The wage growth was the highest since April 2009.
“If we continue to see wage growth move higher, it puts the Fed in play for a fourth rate hike, absent tariff concerns,” said Quincy Krosby, chief market strategist at Prudential Financial. “I don’t think this is going to be the beginning of a downturn in the market, but the fact is there had been other reports leading up to this suggesting wages had been moving higher. Today’s print is indicative of a tight labor market.”
Yields jumped after the numbers were released and stock futures fell on expectations the data justified more rate hikes from the Federal Reserve.
The news wasn’t all good on the employment front. Counts for the two previous months were lowered by 50,000 — from 248,000 to 208,000 in June and from 157,000 to 147,000 in July. In the big picture, though, the August number was in line with the average monthly gains of 196,000 over the past 12 months.
In addition, there was a surge in those counted as not in the labor force. The number rose by 692,000 to 96.3 million.
A broader measure of unemployment that takes into account discouraged workers and those at jobs part time for economic reasons edged lower, from 7.5 percent to 7.4 percent.
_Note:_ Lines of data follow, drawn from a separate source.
-- ==== Sys2Proof/Laws/Keeps/Apply.lean ====
section
/-!
SUPPORT. Which parts of the state each operation of Apply.lean touches.
-/
namespace Sys2Proof.Machine

theorem State.unrealised_keeps (s : State) (i : Instr) (op : Nat) :
    goesOn [.core, .contracts, .pair, .fw, .fence, .events] s (State.unrealised s i op) := by
  unfold State.unrealised
  try dsimp only
  repeat' with_reducible first
    | apply goesOn.refl | apply State.pairCount_on | apply State.raise_on | (apply keeps_some; case e => assumption)
    | apply State.force_on | decide | split | apply kset_pair

theorem State.unrealised_on {kp : List Part} {b0 : State} {s : State} {i : Instr} {op : Nat} (hk : goesOn kp b0 s) (hq : ∀ p ∈ [.core, .contracts, .pair, .fw, .fence, .events], p ∈ kp) :
    goesOn kp b0 (State.unrealised s i op) := hk.trans ((State.unrealised_keeps s i op).mono hq)

theorem State.applyInstr_keeps (s : State) (i : Instr) (op : Nat) :
    goesOn [.clock, .free, .cmd, .hostMem, .fuses, .glob, .chan, .lanes, .ports, .modules, .selv, .tdc, .gauge, .ref, .time, .ptp, .stitch, .parse, .fwd, .core, .contracts, .pair, .fw, .mbs, .fence, .events, .stats, .power] s (State.applyInstr s i op) := by
  unfold State.applyInstr
  try dsimp only
  repeat' with_reducible first
    | apply goesOn.refl | apply keeps_ite | apply State.dependentChange_on | apply State.unrealised_on | apply commandBody_on
    | (apply keeps_repOk; case e => assumption) | (apply keeps_repLater; case e => assumption)
    | (apply keeps_repDone; case e => assumption) | decide | split

theorem State.applyInstr_on {kp : List Part} {b0 : State} {s : State} {i : Instr} {op : Nat} (hk : goesOn kp b0 s) (hq : ∀ p ∈ [.clock, .free, .cmd, .hostMem, .fuses, .glob, .chan, .lanes, .ports, .modules, .selv, .tdc, .gauge, .ref, .time, .ptp, .stitch, .parse, .fwd, .core, .contracts, .pair, .fw, .mbs, .fence, .events, .stats, .power], p ∈ kp) :
    goesOn kp b0 (State.applyInstr s i op) := hk.trans ((State.applyInstr_keeps s i op).mono hq)

theorem State.applyEntry_keeps (s : State) (c : RawCmd) :
    goesOn [.clock, .free, .cmd, .hostMem, .fuses, .glob, .chan, .lanes, .ports, .modules, .selv, .tdc, .gauge, .ref, .time, .ptp, .stitch, .parse, .fwd, .core, .contracts, .pair, .fw, .mbs, .fence, .events, .stats, .power] s (State.applyEntry s c) := by
  unfold State.applyEntry
  try dsimp only
  repeat' with_reducible first
    | apply goesOn.refl | apply State.applyInstr_on | decide | split

theorem State.applyEntry_on {kp : List Part} {b0 : State} {s : State} {c : RawCmd} (hk : goesOn kp b0 s) (hq : ∀ p ∈ [.clock, .free, .cmd, .hostMem, .fuses, .glob, .chan, .lanes, .ports, .modules, .selv, .tdc, .gauge, .ref, .time, .ptp, .stitch, .parse, .fwd, .core, .contracts, .pair, .fw, .mbs, .fence, .events, .stats, .power], p ∈ kp) :
    goesOn kp b0 (State.applyEntry s c) := hk.trans ((State.applyEntry_keeps s c).mono hq)

theorem State.retryHeld_keeps (s : State) :
    goesOn [.clock, .free, .cmd, .hostMem, .fuses, .glob, .chan, .lanes, .ports, .modules, .selv, .tdc, .gauge, .ref, .time, .ptp, .stitch, .parse, .fwd, .core, .contracts, .pair, .fw, .mbs, .fence, .events, .stats, .power] s (State.retryHeld s) := by
  unfold State.retryHeld
  try dsimp only
  repeat' first
    | with_reducible apply goesOn.refl | with_reducible assumption
    | (with_reducible apply keeps_foldl; rotate_left 1; intro y a hy) | with_reducible apply commandBody_on
    | (with_reducible apply keeps_repOk; case e => with_reducible assumption)
    | (with_reducible apply keeps_repLater; case e => with_reducible assumption) | with_reducible decide | split
    | with_reducible apply kset_pair

theorem State.retryHeld_on {kp : List Part} {b0 : State} {s : State} (hk : goesOn kp b0 s) (hq : ∀ p ∈ [.clock, .free, .cmd, .hostMem, .fuses, .glob, .chan, .lanes, .ports, .modules, .selv, .tdc, .gauge, .ref, .time, .ptp, .stitch, .parse, .fwd, .core, .contracts, .pair, .fw, .mbs, .fence, .events, .stats, .power], p ∈ kp) :
    goesOn kp b0 (State.retryHeld s) := hk.trans ((State.retryHeld_keeps s).mono hq)

theorem State.applyCommitted_keeps (s : State) :
    goesOn [.clock, .free, .cmd, .hostMem, .fuses, .glob, .chan, .lanes, .ports, .modules, .selv, .tdc, .gauge, .ref, .time, .ptp, .stitch, .parse, .fwd, .core, .contracts, .pair, .fw, .mbs, .fence, .events, .stats, .power] s (State.applyCommitted s) := by
  unfold State.applyCommitted
  try dsimp only
  repeat' first
    | with_reducible apply goesOn.refl | with_reducible assumption
    | (with_reducible apply keeps_foldl; rotate_left 1; intro y a hy) | with_reducible apply State.applyEntry_on
    | with_reducible apply State.retryHeld_on | with_reducible apply kset_pair | with_reducible decide

theorem State.applyCommitted_on {kp : List Part} {b0 : State} {s : State} (hk : goesOn kp b0 s) (hq : ∀ p ∈ [.clock, .free, .cmd, .hostMem, .fuses, .glob, .chan, .lanes, .ports, .modules, .selv, .tdc, .gauge, .ref, .time, .ptp, .stitch, .parse, .fwd, .core, .contracts, .pair, .fw, .mbs, .fence, .events, .stats, .power], p ∈ kp) :
    goesOn kp b0 (State.applyCommitted s) := hk.trans ((State.applyCommitted_keeps s).mono hq)

theorem State.completeAlone_keeps (s : State) (i : Instr) (src : CmdSrc) (op : Nat) :
    goesOn [.clock, .free, .cmd, .hostMem, .fuses, .glob, .chan, .lanes, .ports, .modules, .selv, .tdc, .gauge, .ref, .time, .ptp, .stitch, .parse, .fwd, .core, .contracts, .pair, .fw, .mbs, .fence, .events, .stats, .power] s (State.completeAlone s i src op) := by
  unfold State.completeAlone
  try dsimp only
  repeat' with_reducible first
    | apply goesOn.refl | apply keeps_ite | apply State.dependentChange_on | apply State.finish_on | apply keeps_settleNow
    | apply commandBody_on | (apply keeps_repOk; case e => assumption) | decide | split

theorem State.completeAlone_on {kp : List Part} {b0 : State} {s : State} {i : Instr} {src : CmdSrc} {op : Nat} (hk : goesOn kp b0 s) (hq : ∀ p ∈ [.clock, .free, .cmd, .hostMem, .fuses, .glob, .chan, .lanes, .ports, .modules, .selv, .tdc, .gauge, .ref, .time, .ptp, .stitch, .parse, .fwd, .core, .contracts, .pair, .fw, .mbs, .fence, .events, .stats, .power], p ∈ kp) :
    goesOn kp b0 (State.completeAlone s i src op) := hk.trans ((State.completeAlone_keeps s i src op).mono hq)

theorem State.completeWait_keeps (s : State) (i : Instr) (alone : Bool) :
    goesOn [.clock, .free, .cmd, .hostMem, .fuses, .glob, .chan, .lanes, .ports, .modules, .selv, .tdc, .gauge, .ref, .time, .ptp, .stitch, .parse, .fwd, .core, .contracts, .pair, .fw, .mbs, .fence, .events, .stats, .power] s (State.completeWait s i alone) := by
  unfold State.completeWait
  try dsimp only
  repeat' with_reducible first
    | apply goesOn.refl | apply keeps_ite | apply State.completeAlone_on | apply keeps_settleNow | apply commandBody_on | decide
    | split

theorem State.completeWait_on {kp : List Part} {b0 : State} {s : State} {i : Instr} {alone : Bool} (hk : goesOn kp b0 s) (hq : ∀ p ∈ [.clock, .free, .cmd, .hostMem, .fuses, .glob, .chan, .lanes, .ports, .modules, .selv, .tdc, .gauge, .ref, .time, .ptp, .stitch, .parse, .fwd, .core, .contracts, .pair, .fw, .mbs, .fence, .events, .stats, .power], p ∈ kp) :
    goesOn kp b0 (State.completeWait s i alone) := hk.trans ((State.completeWait_keeps s i alone).mono hq)

theorem State.completeWaits_keeps (s : State) (l : List JournalWait) (alone : Bool) :
    goesOn [.clock, .free, .cmd, .hostMem, .fuses, .glob, .chan, .lanes, .ports, .modules, .selv, .tdc, .gauge, .ref, .time, .ptp, .stitch, .parse, .fwd, .core, .contracts, .pair, .fw, .mbs, .fence, .events, .stats, .power] s (State.completeWaits s l alone) := by
  unfold State.completeWaits
  try dsimp only
  repeat' first
    | with_reducible apply goesOn.refl | with_reducible assumption
    | (with_reducible apply keeps_foldl; rotate_left 1; intro y a hy) | with_reducible apply State.completeWait_on
    | with_reducible apply kset_pair | with_reducible decide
The big questions looming above all of this, of course, are both economic and political.
On the economic side, there’s the question of what impact, if any, the Administration’s economic policies are actually having on the economy going forward. While jobs growth has remained positive and we’ve seen some good Gross Domestic Product numbers, there’s no real indication that the tax cuts put in place last year are having the kind of impact that the Administration hoped they would when they were signed into law late last year. Partly this appears to be because corporations are not investing the tax savings they are experiencing in the ways that Republicans hoped, and instead either banking the money or using it for stock buybacks, neither of which add much of anything to the economy. This is probably the main reason that the tax cuts are not doing well in the polls and why Republicans have largely abandoned plans to campaign on those cuts in the fall. Perhaps that will change in the coming months, but it seems unlikely. Additionally, it’s probable that whatever positive impact the tax cuts might have will be offset in whole or in part by the negative impact of the President’s misguided and foolish trade policies.
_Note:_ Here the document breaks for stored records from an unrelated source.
-- ==== Sys2Proof/Tests/Slice0.lean ====
section
/-!
SUPPORT. Small tests: terms that well-formedness refuses, the worked examples of the spec, and for every statement a state and operands that
meet its hypotheses. Each test names its source; none takes its expected result from the model.
-/
namespace Sys2Proof.Tests
open Sys2Proof Sys2Proof.Machine
set_option Elab.async false

/-! ## Small states -/

/-- After reset, every domain on. -/
def sOn : State := { State.reset with glob := { State.reset.glob with pdOn := 0x3FF } }
/-- An empty image. -/
def anImage : ImgInfo := {}
/-- Overlay slot 3 in state `st`. -/
def sSlot (st : OvState) (timed : Bool) (t : Int) : State := State.reset.updOverlay 3 fun o => { o with state := st, timeMode := timed, t := t }
/-- After boot: no reset holds. -/
def sRun : State := { sOn with power := { sOn.power with stage := .ready, resetPending := none, resetting := none } }
/-- Mailbox 2 holds a fetched FENCE behind a command of mailbox 1 that has not completed. -/
def sEarlier : State :=
  State.reset.updMb 2 fun x => { x with inFlight := [{ opcode := 1, earlier := [0, 1] }] }
/-- A channel table with one entry for lane `l` at rate `r`. -/
def sTable (l r : Nat) : State := { sRun with chan := some { entries := [{ lane := l, rate := r }] } }
/-- Port 8 configured in mode `m` of one lane, its lane in state `st`, served by the channel table. -/
def sPort (m : Nat) (st : LaneState) : State :=
  (({ sRun with chan := some { entries := [{ lane := 8, rate := 0 }] } }).updPort 8 fun x => { x with configured := true, mode := m }).updLane 8
    fun x => { x with state := st }
/-- Module 255 is there. -/
def sModule : State := { sRun with modules := [(255, { present := true })] }
/-- `n` code centres, each in the middle of its code. -/
def evenCentres (n : Nat) : Tbl Nat := (List.range n).map fun k => (k, 128 * k + 64)
/-- A channel whose staged set is the nominal one. -/
def gStaged : ChanGauge :=
  { stCentre := evenCentres 512, stDll := 2048, stSel := 4294967295,
    stTrim := [613566756, 613566756, 613566756, 613566756] }
/-- The channels of gauge region 20 have staged the nominal set; the region is in state `st`. -/
def sStaged (st : GState) : State :=
  { State.reset with gauge := { State.reset.gauge with
    chans := (regionChans 20).map (fun n => (n, gStaged)), regions := [(20, { state := st })] } }
/-- A Keeper session is open. -/
def sSession : State := { State.reset with fw := { State.reset.fw with sessionEnd := some 100 } }
/-- Port 8 is a selvedge port of mode 7 in state `st` and target group 5 holds it. -/
def sGroup (st : LaneState) : State :=
  { sPort 7 st with stitch := { (sPort 7 st).stitch with groups := [(5, BitVec.ofNat 256 (2 ^ 8))] } }
/-- Machine-clock channel 3 with an orbit of 100 bunches. -/
def sOrbit : State := { State.reset with stitch := { State.reset.stitch with mc := [(3, { orbitLen := 100, fNum := 100000000, fDen := 1 })] } }
/-- A pair unit in role `r`, its partner in role `q` with a healthy report. -/
def sPair (r q : Role) : State :=
  { State.reset with pair := { State.reset.pair with enable := true, role := r, partnerRole := q, linkUp := true, healthLost := false } }
/-- The duplicate table knows source 9. -/
def sDup : State := { State.reset with pair := { State.reset.pair with dup := [(9, {})] } }
/-- An authentication challenge is open, with the first part of its response. -/
def sChallenge : State :=
  { State.reset with fw := { State.reset.fw with challenge := some { deadline := 100 }, respPart0 := some [1] } }
/-- Firmware core `n` in state `st` (1 running, 3 held). -/
def sCore (n st : Nat) : State := { sRun with fw := { sRun.fw with cores := [(n, { state := st })] } }
/-- The boot stands at stage `st`, with domains `on`. -/
def sStage (st : Stage) (on : Nat) : State :=
  { State.reset with power := { State.reset.power with stage := st, resetPending := none }, glob := { State.reset.glob with pdOn := BitVec.ofNat 10 on } }
/-- TICK runs from instant 0. -/
def sTick : State := { sRun with time := { sRun.time with tickOn := true } }
/-- Port 8 in state `st` with timer fields set by `f`. -/
def sTimed (st : LaneState) (f : Port → Port) : State := (sPort 7 st).updPort 8 f
/-- Gauge region 20 in state `st`, `g` over the gauge. -/
def sRegion (st : GState) (g : Gauge → Gauge) : State :=
  { sTick with gauge := g { sTick.gauge with regions := [(20, { state := st })] } }
/-- Ring `n` is `x`. -/
def sRing (n : Nat) (x : Ring) : State := { sRun with tdc := { sRun.tdc with rings := [(n, x)] } }
/-- Ring `n` is `x`, and TICK has run for a while. -/
def sRingT (n : Nat) (x : Ring) : State := { sTick with now := 100, tdc := { sTick.tdc with rings := [(n, x)] } }
/-- Group 3 of the event inputs is `x`. -/
def sGate (x : GateGrp) : State := { sTick with tdc := { sTick.tdc with groups := [(3, x)] } }
/-- Lane 8 is up and its channel in service, its DLL locked or not. -/
def sTap (l : Bool) : State :=
  let t := (sPort 0 .up).updLane 8 fun x => { x with tapOn := true }
  { t with
    time := { State.reset.time with tickOn := true }
    gauge := { State.reset.gauge with regions := [(0, { state := .idle })] }
    tdc := { State.reset.tdc with chans := [(8, { dllLocked := l })] } }
/-- Port 8 is up and runs in PTP instance 0, which is enabled; `x` is its PTP state. -/
def sPtp (x : PtpPort) : State :=
  { sPort 0 .up with
    time := { State.reset.time with tickOn := true }
    ptp := { State.reset.ptp with insts := [(0, { enable := true })], ports := [(8, { x with inst := 0 })] } }
/-- Machine-clock channel 3 is `x`. -/
def sMc (x : McChan) : State := { sTick with stitch := { sTick.stitch with mc := [(3, x)] } }
/-- Capture is `x`. -/
def sCapture (x : Capture) : State := { sRun with core := { sRun.core with capture := x } }
/-- The skein is ready. -/
def sSkein : State := { sOn with core := { sOn.core with skein := .ready } }
/-- The skein is ready, queue 0 of class 0 spills, and holds copy 0. -/
def sSpill (x : Copy) : State :=
  { sSkein with core := { sSkein.core with
    classes := [(0, { spill := true, spillOn := 16, returnLow := 16 })], voqs := [(0, [0])], copies := [(0, x)] } }
/-- Mailbox 6 is `x`; its fetches are allowed. -/
def sMbox (x : Mailbox) : State :=
  { sRun with mbs := [(6, x)], host := { sRun.host with bme := true }, fw := { sRun.fw with configDone := true } }
/-- DMA channel 31 is `x`; bus mastering is on. -/
def sChan (x : Chan) : State := { sRun with host := { sRun.host with bme := true, chans := [(31, x)] } }
/-- MSI-X vector 63 is `x`; messages are enabled. -/
def sVec (x : Vec) : State :=
  { sRun with events := { sRun.events with msixEnable := true, fnMask := false, vecs := [(63, x)] }, host := { sRun.host with bme := true } }
/-- A paired unit in role `r`; `f` over the pair. -/
def sUnit (r : Role) (f : Pair → Pair) : State :=
  { sTick with pair := f { sTick.pair with enable := true, role := r } }
/-- The 32 bytes of a chain instruction whose first four bytes are given. -/
def anInstr (a b c d : Byte) : List Byte := [a, b, c, d] ++ List.replicate 28 0
/-- Channel 280 is `x`, its group is `g`, its gauge region idle. -/
def sEvt (x : TdcChan) (g : GateGrp) : State :=
  { sTick with
    tdc := { sTick.tdc with chans := [(280, x)], groups := [(0, g)] }
    gauge := { sTick.gauge with regions := (List.range 21).map fun r => (r, { state := .idle }) } }
/-- Lane 8 is in a swatch test and its checker is locked. -/
def sLocked : State := (sPort 0 .swatch).updLane 8 fun x => { x with swatch := { x.swatch with locked := true } }
/-- A frame waits on the slow path, the cores run, and CRX ring 0 holds `l`. -/
def sRoom (l : List Byte) : State :=
  { sRun with
    fw := { sRun.fw with cores := (List.range 14).map fun n => (n, { state := 1 }) }
    host := { sRun.host with crx := [(0, { bytes := l })] }
    parse := { sRun.parse with slow := [{}] } }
The second question is how all of this might impact the midterm elections. Given the importance that voters tend to put on so-called “pocketbook” issues when they go to the polls, the question of which of these forces ends up having the biggest impact when November rolls around could prove decisive in some close races. In that respect, Republicans arguably have reason to be hopeful since the economy appears to be healthy and it seems unlikely that we’ll see that change at any point in the near future. At the same time, though, the stagnation in wage growth is the area where these statistics tend to hit home for most Americans, and the stagnation in that area seems likely to continue. This is why it will be worthwhile to watch these numbers closely as Election Day gets closer.